What is expected
Retype, exactly as they appear below, the lines between the line holding "(spec/43_tick_sequence.md R95, R98;" and the line holding "else .refused .registerOutOfRange", both ends included.

The data
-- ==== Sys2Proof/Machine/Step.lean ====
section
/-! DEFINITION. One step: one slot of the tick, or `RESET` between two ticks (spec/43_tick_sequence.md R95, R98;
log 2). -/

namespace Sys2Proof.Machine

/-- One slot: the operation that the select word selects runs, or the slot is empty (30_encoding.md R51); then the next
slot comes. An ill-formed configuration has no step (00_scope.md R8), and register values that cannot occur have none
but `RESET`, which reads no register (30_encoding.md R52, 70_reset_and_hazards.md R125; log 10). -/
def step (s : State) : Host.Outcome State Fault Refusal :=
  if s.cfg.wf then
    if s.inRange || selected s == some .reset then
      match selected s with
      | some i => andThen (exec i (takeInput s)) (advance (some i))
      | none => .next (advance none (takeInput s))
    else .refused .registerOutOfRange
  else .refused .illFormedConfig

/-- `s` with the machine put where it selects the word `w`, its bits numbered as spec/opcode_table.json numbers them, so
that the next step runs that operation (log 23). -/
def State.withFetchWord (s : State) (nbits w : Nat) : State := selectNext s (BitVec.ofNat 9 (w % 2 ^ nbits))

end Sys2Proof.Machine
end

Solution to the problem
/-! DEFINITION. One step: one slot of the tick, or `RESET` between two ticks (spec/43_tick_sequence.md R95, R98;
log 2). -/

namespace Sys2Proof.Machine

/-- One slot: the operation that the select word selects runs, or the slot is empty (30_encoding.md R51); then the next
slot comes. An ill-formed configuration has no step (00_scope.md R8), and register values that cannot occur have none
but `RESET`, which reads no register (30_encoding.md R52, 70_reset_and_hazards.md R125; log 10). -/
def step (s : State) : Host.Outcome State Fault Refusal :=
  if s.cfg.wf then
    if s.inRange || selected s == some .reset then
      match selected s with
      | some i => andThen (exec i (takeInput s)) (advance (some i))
      | none => .next (advance none (takeInput s))
    else .refused .registerOutOfRange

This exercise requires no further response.